Зашёл Семёныч, что-то сказал, или просто кивнул оставшемуся за старшего из «собров».

- Собираемся, мужики! - командует тот своим. - Грузите раненых.

У меня гадко и тошно ёкает внутри: остаёмся. Точно остаёмся. До последней минуты глупо надеялся, что уедем. А мы остаёмся.

В углу «почивальни» стоит несколько ящиков с патронами, гранатами и подствольниками, - нам привезли, развлекаться.

Несут ещё одного раненого, из взвода Столяра, - снайпер сработал, голова в кровище, помрёт парень. Дока нет, у «собров» тоже дока нет, перевязывают сразу несколько человек, корявые, грязные мужские руки мелькают.

Семёныч морщится, будто в муке, ругается, - не знаю, не слышу на кого.

Раненых вытаскивают через окно на первом этаже, - Кизю, «собра», пацанов из Костиного взвода. Тронул руку Женьки, когда его проносили, - дрожит. Глаза закрыты, зажмурены, больно ему.

Костя гонит в БТР других покоцанных - Старичкова - у него загноился бок, Астахова - в грязно-ржавой тряпке на голове и Валю Черткова, лицо которого вовсе потеряло привычные человечьи очертанья.

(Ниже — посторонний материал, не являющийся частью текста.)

/-- A frame takes the next IV of a direction of the first link that leads to a member (R132). A link whose counter nears its
end is rekeyed next; one whose counter would wrap all the same, since no peer stands there, carries nothing more. -/
def State.stepIv (s : State) (m : Nat) (out : Bool) : State :=
  match List.find? (fun l => l.2.leadsTo m) s.sec.links with
  | none => s
  | some (n, l) =>
    let iv := (if out then l.ivOut else l.ivIn) + 1#96
    let l1 : Link := if out then { l with ivOut := iv, trained := iv != 0#96 } else { l with ivIn := iv, trained := iv != 0#96 }
    { s with
      sec := { s.sec with links := Table.put s.sec.links n l1 }
      agenda := if iv = rekeyAt then .event (.linkRekey n) :: s.agenda else s.agenda }

/-- A granule read or written at another member goes over a link as one frame each way (R132; log entry 51). -/
def State.frames (s : State) (p : Place) : State :=
  match p with
  | .hbm a => if a / 2 ^ 47 = 0 then s else (s.stepIv (a / 2 ^ 47 - 1) true).stepIv (a / 2 ^ 47 - 1) false
  | _ => s

/-- A sideband message goes to a member (R402, R451, R454). -/
def State.sideSend (s : State) (m : Nat) (words : List W64) : State :=
  let s1 := s.stepIv m true
  { s1 with pow := { s1.pow with sideband := (m, words) :: s1.pow.sideband } }

/-- A change of PHASE is sent to every other member of a descriptor's SET (R402). -/
def State.sendPhase (s : State) (i n : Nat) : State :=
  ((s.paceSet i).filter (fun m => m != s.member)).foldl (fun s m =>
    s.sideSend m [BitVec.ofNat 64 (s.paceTag i), BitVec.ofNat 64 n]) s

/-- V has been set: both phases and every phase heard are zero (R401); a PHASE that was not zero has changed, which is sent
where the descriptor governs (R402). -/
def State.clearPhases (s : State) (i : Nat) : State :=
  let s1 := (s.setSram (paceAt i + 8) 8 0).setSram (paceAt i + 16) 8 0
  let s2 := { s1 with pow := { s1.pow with heard := s1.pow.heard.filter (fun e => e.1 / 1024 != i) } }
  if s.pacePhase i ≠ 0 ∧ s2.paceLive.contains i then s2.sendPhase i 0 else s2

/-- Descriptors whose V a store has raised are to have their phases cleared (R401). -/
def vRaised (old new : List Host.Cell) : List Nat :=
  (List.range 16).filter (fun i => (Memory.read new (paceAt i)).getLsbD 0 && !(Memory.read old (paceAt i)).getLsbD 0)

/-- The power block's address (R449). -/
def powerBlock : Nat := 0x1FFB00

/-- TALERT as the device holds it (R449): the last valid one stays while the block is ill-formed. -/
def State.talertNow (s : State) : Int :=
  let t := signed (s.sramNat powerBlock 2) 16
  if s.sramNat (powerBlock + 2) 2 = 0 ∧ s.sramNat (powerBlock + 9) 7 = 0 ∧ s.sramNat (powerBlock + 36) 28 = 0 ∧
    -640 ≤ t ∧ t ≤ 2400 then t else s.pow.talert

/-- Bytes stored in the SRAM (R158): the device sees a valid TALERT as it is stored (R449), and a store that raises V of a
pacing descriptor clears its phases (R401). -/
def State.storeSram (s : State) (a : Nat) (bs : List Byte) : State :=
  let s1 := { s with mem := s.mem.setBytes (.sram a) bs }
  let s2 := { s1 with pow := { s1.pow with talert := s1.talertNow } }
  (vRaised s.mem.sram s2.mem.sram).foldl State.clearPhases s2

/-! ## Encrypted units of HBM (R131) -/

/-- The address space of an ASID. -/
def State.aspace? (s : State) (asid : Nat) : Option Aspace := Table.find? s.disp.aspaces asid

/-- The address space has a key binding (R130). -/
def State.isKeyed (s : State) (asid : Nat) : Bool :=
  match s.aspace? asid with
  | none => false
  | some a => a.kbind != 0#384

/-- The XTS key of an address space as bytes, first byte first. -/
def State.xtsKey (s : State) (asid : Nat) : List Byte :=
  match s.aspace? asid with
  | none => List.replicate 64 0#8
  | some a => beBytes 64 a.kx.toNat

/-- The global physical address of an HBM place (R150). -/
def State.gpaOf (s : State) (a : Nat) : Nat :=
  if a / 2 ^ 47 = 0 then s.member * 2 ^ 47 + a else a - 2 ^ 47

/-- The 64 bytes of the granule that holds a place, as an address space reads them (R131). -/
def State.unit (s : State) (asid : Nat) (p : Place) : List Byte :=
  let raw := s.mem.bytes p.granule 64
  match p with
  | .hbm a =>
    if s.mem.keyBits.contains (a / 64) && s.isKeyed asid then aesXts (s.xtsKey asid) (s.gpaOf a / 64) false raw else raw
  | _ => raw

/-- Bytes within one granule, as an address space reads them (R131). -/
def State.loadBytes (s : State) (asid : Nat) (p : Place) (n : Nat) : List Byte :=
  match p with
  | .hbm a =>
    if s.mem.keyBits.contains (a / 64) && s.isKeyed asid then slice (s.unit asid p) p.offset n else s.mem.bytes p n
  | _ => s.mem.bytes p n

/-- Bytes within one granule written by an address space (R131): a keyed one encrypts the unit and sets its key bit, one
without a binding stores it in the clear and clears the bit. -/
def State.storeBytes (s : State) (asid : Nat) (p : Place) (bs : List Byte) : State :=
  match p with
  | .hbm a =>
    if s.isKeyed asid then
      let old := s.unit asid p
      let new := old.take p.offset ++ bs ++ old.drop (p.offset + bs.length)
      let m := s.mem.setBytes p.granule (aesXts (s.xtsKey asid) (s.gpaOf a / 64) true new)
      { s with mem := { m with keyBits := setMember m.keyBits (a / 64) true } }
    else
      let m := s.mem.setBytes p bs
      { s with mem := if m.keyBits.contains (a / 64) then { m with keyBits := setMember m.keyBits (a / 64) false } else m }
  | .sram a => s.storeSram a bs
  | _ => { s with mem := s.mem.setBytes p bs }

Валю, совершенно ослепшего, уводят «собры».

Астахов, на приказ собираться, не реагирует. Кажется, он забыл, что его зацепили. Замечаю, что тряпка на его голове заново перевязана, - туго, на несколько узлов.

- Дима! - повторяет Столяр, - Собираться, я сказал.

- С хуя ли? - отвечает Астахов.

- В чём дело, Дима? - орёт Столяр.

- Идите на хуй, я остаюсь! - огрызается Астахов, и уходит из «почивальни».

- Я тоже остаюсь, я нормально… - говорит Старичков.

- А, как хотите, - говорит Столяр раздражённо.

«Собр» жмёт руки Косте и мне, я с нежностью чувствую его горячую, шершавую лапу.

Ах, мужики мои, забубённые мои мужики…

- Нам командира надо забрать! - говорит «собр», - Прикройте, мужики, как следует.

БТРы ревут, вязнут в огромных лужах, выжимают всё возможное. Мы стреляем, глохнем, дуреем и стреляем, стреляем.

При повороте на трассу по первому БТРу бьют из «хрущевок», но «муха» мажет и сносит, сбривает крону дерева у дороги.

Всё, больше ничего не вижу, - БТРы уходят из вида, вывернув на дорогу.

Ещё стреляем, набивая на плечах огромные, бордовые синяки.

Спешу из «почивальни» в комнату, из которой ушел, оставив Скворца и несколько парней. Тащу, согнувшись, две «эрдэшки» патронов в одной руке, «эрдэшку» гранат в другой.

Вбегая в комнату, не верю своим глазам, видя спину Семёныча.

«Так он здесь!» - думаю радостно.

Бросаю на пол, оттянувшие руки, сумки.

Семёныч поворачивается ко мне.

- Проехали, вроде! - говорит мне, и Столяру, стоящему рядом с ним.

Семёныч идёт мимо бойниц к выходу, не пригибаясь, спокойно.

- Работайте, ребятки, работайте! - улыбаясь, говорит он, и выходит.

«Неужели он уехал бы, оставив нас! - думаю я, - Как дурь такая могла мне в голову придти!»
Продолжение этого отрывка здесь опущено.